Segment Start: Input material

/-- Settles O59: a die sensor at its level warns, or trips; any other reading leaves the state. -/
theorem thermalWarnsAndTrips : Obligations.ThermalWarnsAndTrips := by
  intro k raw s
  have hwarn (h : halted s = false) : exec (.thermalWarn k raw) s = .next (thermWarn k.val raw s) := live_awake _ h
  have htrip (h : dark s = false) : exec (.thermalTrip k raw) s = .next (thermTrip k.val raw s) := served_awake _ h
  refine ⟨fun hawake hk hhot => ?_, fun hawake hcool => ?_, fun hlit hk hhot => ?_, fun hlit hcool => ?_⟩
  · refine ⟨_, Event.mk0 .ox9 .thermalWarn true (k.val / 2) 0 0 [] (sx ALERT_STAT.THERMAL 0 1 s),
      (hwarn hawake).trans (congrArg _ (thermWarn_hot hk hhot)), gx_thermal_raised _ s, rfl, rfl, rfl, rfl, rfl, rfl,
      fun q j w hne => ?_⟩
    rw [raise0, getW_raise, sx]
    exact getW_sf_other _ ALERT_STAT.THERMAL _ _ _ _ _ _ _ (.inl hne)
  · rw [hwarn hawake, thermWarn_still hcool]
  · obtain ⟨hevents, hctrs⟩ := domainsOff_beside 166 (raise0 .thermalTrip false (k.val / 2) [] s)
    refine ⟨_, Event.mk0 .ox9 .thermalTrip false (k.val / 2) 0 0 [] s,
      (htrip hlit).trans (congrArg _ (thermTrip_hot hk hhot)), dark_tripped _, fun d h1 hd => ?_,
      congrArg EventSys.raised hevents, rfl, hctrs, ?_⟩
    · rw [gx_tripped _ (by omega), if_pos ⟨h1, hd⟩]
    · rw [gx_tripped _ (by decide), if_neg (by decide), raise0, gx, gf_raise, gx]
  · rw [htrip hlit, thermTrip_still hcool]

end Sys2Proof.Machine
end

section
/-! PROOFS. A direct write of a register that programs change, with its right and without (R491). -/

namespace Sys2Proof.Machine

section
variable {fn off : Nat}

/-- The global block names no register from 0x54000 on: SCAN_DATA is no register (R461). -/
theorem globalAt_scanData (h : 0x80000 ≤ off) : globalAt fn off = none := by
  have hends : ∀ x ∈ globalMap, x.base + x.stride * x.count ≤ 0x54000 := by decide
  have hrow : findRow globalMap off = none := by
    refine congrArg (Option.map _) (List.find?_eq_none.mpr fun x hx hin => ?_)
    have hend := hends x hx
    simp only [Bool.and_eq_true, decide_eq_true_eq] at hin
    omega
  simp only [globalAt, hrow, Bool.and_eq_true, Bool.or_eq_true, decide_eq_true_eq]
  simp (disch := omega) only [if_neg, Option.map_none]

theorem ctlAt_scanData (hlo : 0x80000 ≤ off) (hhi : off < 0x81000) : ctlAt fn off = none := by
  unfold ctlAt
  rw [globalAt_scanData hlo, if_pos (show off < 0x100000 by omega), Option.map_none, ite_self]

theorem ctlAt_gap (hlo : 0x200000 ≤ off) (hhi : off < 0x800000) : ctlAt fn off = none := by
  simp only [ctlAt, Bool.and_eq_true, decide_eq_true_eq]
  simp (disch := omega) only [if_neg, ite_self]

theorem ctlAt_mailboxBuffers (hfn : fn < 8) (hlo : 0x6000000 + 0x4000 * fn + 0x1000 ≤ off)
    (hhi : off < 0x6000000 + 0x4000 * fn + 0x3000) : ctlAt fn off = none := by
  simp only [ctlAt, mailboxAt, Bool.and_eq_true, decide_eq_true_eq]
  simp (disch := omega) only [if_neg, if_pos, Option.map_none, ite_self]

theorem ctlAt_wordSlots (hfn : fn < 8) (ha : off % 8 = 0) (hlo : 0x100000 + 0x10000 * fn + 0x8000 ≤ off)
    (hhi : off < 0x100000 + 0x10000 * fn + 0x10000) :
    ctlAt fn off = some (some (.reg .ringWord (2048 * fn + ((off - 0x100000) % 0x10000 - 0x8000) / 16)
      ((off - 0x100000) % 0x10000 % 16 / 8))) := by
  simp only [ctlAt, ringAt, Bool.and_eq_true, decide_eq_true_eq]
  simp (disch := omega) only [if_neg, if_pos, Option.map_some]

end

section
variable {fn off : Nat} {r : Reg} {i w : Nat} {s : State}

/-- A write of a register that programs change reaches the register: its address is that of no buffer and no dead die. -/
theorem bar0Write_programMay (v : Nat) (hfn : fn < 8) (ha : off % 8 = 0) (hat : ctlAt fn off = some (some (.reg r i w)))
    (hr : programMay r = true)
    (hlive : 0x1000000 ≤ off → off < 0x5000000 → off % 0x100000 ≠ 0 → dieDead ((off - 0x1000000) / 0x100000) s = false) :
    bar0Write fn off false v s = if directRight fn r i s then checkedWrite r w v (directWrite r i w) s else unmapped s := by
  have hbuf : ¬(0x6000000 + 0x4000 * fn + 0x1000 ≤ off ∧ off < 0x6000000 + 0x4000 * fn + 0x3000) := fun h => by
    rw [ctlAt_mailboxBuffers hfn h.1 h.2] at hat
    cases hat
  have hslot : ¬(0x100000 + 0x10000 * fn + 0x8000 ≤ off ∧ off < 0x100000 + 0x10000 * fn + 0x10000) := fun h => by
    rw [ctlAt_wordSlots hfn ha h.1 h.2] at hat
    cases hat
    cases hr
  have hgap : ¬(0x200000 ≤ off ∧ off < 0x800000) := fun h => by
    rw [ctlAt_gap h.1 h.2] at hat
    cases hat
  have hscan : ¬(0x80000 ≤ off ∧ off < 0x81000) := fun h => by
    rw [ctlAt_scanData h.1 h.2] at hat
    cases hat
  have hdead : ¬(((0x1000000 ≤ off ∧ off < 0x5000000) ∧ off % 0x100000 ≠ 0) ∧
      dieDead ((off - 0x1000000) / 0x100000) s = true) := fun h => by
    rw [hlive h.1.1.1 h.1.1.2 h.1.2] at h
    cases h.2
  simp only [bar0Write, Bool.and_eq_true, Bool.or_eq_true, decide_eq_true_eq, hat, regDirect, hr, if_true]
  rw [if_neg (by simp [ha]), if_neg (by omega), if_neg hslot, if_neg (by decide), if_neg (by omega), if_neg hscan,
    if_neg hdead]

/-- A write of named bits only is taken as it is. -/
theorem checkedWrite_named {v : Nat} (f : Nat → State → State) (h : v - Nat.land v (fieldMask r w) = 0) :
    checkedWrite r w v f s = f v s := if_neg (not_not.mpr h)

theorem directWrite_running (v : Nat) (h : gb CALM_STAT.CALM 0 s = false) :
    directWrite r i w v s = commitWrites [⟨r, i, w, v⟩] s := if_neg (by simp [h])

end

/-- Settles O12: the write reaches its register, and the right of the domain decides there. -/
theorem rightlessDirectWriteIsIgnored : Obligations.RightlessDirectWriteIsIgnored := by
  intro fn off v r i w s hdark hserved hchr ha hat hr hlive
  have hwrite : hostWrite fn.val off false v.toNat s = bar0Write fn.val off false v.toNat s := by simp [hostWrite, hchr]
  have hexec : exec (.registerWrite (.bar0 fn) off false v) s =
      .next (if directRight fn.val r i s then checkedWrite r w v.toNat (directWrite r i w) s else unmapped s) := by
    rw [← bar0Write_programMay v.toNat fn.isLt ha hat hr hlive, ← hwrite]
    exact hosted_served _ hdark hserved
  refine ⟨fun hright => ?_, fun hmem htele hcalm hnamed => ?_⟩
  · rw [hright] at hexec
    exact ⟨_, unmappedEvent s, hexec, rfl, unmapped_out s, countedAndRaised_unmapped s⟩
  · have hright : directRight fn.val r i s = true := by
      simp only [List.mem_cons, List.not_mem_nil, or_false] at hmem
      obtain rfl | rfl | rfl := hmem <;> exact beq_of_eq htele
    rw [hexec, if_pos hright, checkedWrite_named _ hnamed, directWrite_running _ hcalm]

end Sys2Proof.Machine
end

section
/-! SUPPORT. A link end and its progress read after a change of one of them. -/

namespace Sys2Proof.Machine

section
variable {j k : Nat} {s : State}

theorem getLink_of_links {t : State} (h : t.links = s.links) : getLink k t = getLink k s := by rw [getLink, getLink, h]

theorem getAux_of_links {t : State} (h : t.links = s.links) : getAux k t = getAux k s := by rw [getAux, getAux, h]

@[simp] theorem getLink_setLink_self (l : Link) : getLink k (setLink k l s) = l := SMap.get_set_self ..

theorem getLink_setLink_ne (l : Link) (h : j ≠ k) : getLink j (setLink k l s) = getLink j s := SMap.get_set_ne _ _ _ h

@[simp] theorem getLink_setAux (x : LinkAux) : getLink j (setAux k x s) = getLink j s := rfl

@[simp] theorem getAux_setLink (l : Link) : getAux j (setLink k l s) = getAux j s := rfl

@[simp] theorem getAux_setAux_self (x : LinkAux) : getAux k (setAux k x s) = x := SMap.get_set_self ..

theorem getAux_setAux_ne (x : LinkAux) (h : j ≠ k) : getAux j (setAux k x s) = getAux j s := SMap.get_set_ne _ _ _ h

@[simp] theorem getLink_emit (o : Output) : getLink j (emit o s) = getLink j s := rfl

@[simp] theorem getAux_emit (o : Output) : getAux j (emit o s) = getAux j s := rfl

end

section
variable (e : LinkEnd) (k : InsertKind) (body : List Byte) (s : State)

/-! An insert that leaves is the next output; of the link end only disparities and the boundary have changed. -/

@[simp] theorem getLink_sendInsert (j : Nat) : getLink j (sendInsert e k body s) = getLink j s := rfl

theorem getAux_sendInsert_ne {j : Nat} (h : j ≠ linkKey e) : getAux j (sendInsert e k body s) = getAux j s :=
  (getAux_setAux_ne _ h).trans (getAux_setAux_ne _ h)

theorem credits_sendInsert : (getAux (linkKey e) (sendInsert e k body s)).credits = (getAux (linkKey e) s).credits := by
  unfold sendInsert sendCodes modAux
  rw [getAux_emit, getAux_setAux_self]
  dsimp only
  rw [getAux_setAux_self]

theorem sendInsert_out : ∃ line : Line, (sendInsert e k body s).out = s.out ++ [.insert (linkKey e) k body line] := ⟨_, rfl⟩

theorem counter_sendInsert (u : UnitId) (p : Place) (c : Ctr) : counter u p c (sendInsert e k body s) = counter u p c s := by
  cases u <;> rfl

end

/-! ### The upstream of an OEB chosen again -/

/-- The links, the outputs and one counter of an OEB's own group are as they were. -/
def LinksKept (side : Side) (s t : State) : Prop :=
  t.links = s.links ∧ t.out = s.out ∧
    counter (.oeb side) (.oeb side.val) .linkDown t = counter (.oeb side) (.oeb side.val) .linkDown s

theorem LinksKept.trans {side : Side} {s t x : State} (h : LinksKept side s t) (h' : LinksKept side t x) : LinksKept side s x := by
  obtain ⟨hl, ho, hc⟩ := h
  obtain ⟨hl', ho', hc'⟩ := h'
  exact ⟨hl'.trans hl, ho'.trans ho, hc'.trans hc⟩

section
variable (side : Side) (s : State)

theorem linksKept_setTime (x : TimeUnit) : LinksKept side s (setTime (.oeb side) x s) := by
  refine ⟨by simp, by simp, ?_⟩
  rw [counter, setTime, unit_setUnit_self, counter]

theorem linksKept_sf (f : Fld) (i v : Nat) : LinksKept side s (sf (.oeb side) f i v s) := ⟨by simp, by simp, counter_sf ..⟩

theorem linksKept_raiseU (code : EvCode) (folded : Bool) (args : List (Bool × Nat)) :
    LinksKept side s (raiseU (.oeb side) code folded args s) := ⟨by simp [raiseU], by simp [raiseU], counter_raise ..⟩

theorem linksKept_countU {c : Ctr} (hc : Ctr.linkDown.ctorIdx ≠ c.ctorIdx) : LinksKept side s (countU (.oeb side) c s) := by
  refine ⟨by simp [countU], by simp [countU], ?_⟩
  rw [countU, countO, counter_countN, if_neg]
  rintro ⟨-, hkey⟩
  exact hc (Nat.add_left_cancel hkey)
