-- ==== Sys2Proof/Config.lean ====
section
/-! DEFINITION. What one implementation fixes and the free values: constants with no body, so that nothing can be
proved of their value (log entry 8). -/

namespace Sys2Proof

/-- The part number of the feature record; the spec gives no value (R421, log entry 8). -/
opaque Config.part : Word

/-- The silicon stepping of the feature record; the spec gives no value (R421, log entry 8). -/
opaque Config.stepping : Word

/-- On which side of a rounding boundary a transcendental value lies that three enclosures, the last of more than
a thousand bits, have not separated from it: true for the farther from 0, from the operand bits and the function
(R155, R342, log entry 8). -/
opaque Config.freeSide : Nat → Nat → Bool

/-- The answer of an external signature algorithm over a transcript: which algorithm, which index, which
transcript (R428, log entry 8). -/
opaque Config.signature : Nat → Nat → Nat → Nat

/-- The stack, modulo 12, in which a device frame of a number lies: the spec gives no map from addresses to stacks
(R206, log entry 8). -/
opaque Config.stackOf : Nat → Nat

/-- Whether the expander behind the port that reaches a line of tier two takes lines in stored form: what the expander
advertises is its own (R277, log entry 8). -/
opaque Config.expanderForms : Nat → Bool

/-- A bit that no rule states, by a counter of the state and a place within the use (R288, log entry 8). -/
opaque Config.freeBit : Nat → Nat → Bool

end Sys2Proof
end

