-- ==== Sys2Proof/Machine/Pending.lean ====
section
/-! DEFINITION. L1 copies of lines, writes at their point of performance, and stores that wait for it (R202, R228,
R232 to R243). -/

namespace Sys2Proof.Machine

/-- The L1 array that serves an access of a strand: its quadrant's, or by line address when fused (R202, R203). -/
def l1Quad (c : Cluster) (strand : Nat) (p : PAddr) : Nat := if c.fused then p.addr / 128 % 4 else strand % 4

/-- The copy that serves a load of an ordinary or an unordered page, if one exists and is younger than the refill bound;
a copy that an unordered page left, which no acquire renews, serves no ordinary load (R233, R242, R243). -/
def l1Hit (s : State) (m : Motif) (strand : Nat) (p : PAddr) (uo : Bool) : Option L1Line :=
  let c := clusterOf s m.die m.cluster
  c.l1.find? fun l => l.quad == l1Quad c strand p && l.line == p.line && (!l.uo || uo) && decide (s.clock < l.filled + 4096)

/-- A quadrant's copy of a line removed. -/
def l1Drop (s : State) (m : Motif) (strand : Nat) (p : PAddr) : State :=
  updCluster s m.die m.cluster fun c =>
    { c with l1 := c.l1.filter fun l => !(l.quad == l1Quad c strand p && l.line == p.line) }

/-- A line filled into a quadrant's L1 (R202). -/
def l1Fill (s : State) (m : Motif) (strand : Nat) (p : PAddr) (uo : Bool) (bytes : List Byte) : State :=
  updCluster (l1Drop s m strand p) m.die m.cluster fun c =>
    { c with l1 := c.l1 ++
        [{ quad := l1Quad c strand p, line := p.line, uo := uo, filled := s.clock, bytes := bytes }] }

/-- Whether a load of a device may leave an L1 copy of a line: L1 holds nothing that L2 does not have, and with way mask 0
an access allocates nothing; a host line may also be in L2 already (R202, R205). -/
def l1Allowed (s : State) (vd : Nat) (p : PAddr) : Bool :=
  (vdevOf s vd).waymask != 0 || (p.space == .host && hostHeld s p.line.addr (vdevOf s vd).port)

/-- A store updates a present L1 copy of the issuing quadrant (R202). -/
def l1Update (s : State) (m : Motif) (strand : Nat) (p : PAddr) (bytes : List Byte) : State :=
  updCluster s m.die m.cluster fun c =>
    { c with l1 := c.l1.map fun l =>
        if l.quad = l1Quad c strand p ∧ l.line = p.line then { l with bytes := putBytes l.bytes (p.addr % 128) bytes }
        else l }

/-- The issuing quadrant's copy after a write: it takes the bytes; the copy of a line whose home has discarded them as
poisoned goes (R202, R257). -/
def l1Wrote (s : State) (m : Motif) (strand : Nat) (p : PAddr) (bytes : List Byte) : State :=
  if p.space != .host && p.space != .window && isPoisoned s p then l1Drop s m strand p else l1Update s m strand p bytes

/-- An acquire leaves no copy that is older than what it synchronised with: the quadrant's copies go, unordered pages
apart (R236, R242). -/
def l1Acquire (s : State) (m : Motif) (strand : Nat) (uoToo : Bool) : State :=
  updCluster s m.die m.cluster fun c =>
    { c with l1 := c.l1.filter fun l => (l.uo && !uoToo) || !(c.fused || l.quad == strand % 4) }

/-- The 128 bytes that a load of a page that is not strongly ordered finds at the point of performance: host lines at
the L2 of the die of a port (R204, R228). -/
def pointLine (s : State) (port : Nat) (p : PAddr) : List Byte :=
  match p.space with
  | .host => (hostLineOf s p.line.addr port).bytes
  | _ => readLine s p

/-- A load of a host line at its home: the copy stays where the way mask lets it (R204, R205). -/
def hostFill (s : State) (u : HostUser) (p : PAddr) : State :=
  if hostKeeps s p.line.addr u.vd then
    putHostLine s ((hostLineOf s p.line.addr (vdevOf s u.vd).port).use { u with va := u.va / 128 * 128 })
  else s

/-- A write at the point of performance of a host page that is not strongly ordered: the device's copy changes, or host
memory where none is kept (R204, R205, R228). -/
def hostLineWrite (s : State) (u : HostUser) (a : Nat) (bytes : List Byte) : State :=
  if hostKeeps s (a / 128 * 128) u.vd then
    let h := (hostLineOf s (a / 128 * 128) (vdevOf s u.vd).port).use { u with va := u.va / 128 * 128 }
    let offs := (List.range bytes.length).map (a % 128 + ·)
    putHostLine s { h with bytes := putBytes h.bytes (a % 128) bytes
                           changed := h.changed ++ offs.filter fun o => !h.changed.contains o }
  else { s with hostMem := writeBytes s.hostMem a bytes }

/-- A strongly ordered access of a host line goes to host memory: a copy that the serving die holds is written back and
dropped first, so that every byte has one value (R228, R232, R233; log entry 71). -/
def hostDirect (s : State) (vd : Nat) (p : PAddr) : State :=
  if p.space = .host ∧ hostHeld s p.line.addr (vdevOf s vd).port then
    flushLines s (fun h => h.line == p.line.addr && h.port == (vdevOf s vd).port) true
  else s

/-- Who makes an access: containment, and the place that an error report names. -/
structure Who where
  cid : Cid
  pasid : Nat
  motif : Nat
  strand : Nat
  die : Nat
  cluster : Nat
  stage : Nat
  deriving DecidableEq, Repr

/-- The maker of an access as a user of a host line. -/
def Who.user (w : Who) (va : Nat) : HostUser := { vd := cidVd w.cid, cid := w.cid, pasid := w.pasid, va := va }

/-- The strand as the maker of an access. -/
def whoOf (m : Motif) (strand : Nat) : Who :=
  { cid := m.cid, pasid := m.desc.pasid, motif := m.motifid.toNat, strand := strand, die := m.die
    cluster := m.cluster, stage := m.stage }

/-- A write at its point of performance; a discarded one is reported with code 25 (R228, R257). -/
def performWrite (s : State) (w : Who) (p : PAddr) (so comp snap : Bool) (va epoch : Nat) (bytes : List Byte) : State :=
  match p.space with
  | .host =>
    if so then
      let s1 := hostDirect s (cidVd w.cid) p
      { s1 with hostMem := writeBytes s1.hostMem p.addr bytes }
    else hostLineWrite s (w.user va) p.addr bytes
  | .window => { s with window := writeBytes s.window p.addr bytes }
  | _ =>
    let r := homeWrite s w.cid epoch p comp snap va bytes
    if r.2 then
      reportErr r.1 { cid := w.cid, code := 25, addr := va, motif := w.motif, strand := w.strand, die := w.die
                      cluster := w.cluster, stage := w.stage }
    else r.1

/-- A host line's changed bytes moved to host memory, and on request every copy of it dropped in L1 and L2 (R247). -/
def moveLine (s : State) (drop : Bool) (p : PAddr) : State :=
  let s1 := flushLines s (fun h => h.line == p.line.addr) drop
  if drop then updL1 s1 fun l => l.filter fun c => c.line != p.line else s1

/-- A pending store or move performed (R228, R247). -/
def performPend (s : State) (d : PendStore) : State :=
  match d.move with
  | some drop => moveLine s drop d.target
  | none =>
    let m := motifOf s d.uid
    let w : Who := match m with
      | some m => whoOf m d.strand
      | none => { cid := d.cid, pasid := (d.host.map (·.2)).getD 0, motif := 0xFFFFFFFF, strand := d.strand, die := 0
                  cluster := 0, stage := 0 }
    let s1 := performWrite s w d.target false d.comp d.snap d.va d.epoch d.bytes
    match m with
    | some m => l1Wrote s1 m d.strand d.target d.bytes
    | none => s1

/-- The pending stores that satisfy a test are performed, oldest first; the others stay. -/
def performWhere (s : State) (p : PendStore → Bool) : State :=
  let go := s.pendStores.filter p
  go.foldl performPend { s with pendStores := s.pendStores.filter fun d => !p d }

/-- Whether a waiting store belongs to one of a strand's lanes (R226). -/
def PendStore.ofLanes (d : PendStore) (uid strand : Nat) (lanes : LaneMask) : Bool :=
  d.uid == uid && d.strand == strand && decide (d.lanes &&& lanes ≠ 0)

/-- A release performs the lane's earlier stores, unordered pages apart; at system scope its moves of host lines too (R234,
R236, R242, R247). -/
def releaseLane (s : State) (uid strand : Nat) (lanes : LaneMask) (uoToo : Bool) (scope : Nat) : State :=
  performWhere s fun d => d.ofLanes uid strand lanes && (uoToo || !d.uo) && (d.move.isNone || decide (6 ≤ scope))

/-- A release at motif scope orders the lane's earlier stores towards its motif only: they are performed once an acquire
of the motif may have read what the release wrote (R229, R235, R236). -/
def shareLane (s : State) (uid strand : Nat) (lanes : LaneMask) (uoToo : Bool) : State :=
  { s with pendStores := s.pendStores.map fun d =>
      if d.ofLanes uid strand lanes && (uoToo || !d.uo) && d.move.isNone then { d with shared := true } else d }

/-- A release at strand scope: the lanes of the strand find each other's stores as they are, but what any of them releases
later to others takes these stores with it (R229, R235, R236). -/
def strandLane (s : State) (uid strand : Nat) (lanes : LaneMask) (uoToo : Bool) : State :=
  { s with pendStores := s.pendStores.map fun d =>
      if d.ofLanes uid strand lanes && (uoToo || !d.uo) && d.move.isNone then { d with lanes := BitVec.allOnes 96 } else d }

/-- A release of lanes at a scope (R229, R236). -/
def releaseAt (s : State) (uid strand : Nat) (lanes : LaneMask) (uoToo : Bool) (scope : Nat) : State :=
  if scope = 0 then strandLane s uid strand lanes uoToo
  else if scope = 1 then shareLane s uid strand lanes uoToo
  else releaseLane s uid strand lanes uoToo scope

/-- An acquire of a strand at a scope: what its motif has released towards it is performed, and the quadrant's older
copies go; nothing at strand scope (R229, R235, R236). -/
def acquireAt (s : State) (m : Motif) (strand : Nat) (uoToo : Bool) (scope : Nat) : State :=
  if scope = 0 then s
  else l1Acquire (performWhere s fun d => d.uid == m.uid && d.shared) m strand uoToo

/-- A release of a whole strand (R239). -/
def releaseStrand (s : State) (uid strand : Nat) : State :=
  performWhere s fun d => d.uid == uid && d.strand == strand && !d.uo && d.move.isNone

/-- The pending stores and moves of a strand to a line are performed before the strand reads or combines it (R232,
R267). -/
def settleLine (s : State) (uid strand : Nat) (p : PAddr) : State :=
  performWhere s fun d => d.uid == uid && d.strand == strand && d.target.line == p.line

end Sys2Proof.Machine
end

Segment End: Input material

#### Work instruction:
Could you reproduce, exactly, every line above from the line with "Event.mk0 .ox9 .thermalWarn" to the line with "register (R461). -/", and no other line? Both ends count.

#### Answer box:
  · refine ⟨_, Event.mk0 .ox9 .thermalWarn true (k.val / 2) 0 0 [] (sx ALERT_STAT.THERMAL 0 1 s),
      (hwarn hawake).trans (congrArg _ (thermWarn_hot hk hhot)), gx_thermal_raised _ s, rfl, rfl, rfl, rfl, rfl, rfl,
      fun q j w hne => ?_⟩
    rw [raise0, getW_raise, sx]
    exact getW_sf_other _ ALERT_STAT.THERMAL _ _ _ _ _ _ _ (.inl hne)
  · rw [hwarn hawake, thermWarn_still hcool]
  · obtain ⟨hevents, hctrs⟩ := domainsOff_beside 166 (raise0 .thermalTrip false (k.val / 2) [] s)
    refine ⟨_, Event.mk0 .ox9 .thermalTrip false (k.val / 2) 0 0 [] s,
      (htrip hlit).trans (congrArg _ (thermTrip_hot hk hhot)), dark_tripped _, fun d h1 hd => ?_,
      congrArg EventSys.raised hevents, rfl, hctrs, ?_⟩
    · rw [gx_tripped _ (by omega), if_pos ⟨h1, hd⟩]
    · rw [gx_tripped _ (by decide), if_neg (by decide), raise0, gx, gf_raise, gx]
  · rw [htrip hlit, thermTrip_still hcool]

end Sys2Proof.Machine
end

section
/-! PROOFS. A direct write of a register that programs change, with its right and without (R491). -/

namespace Sys2Proof.Machine

section
variable {fn off : Nat}

/-- The global block names no register from 0x54000 on: SCAN_DATA is no register (R461). -/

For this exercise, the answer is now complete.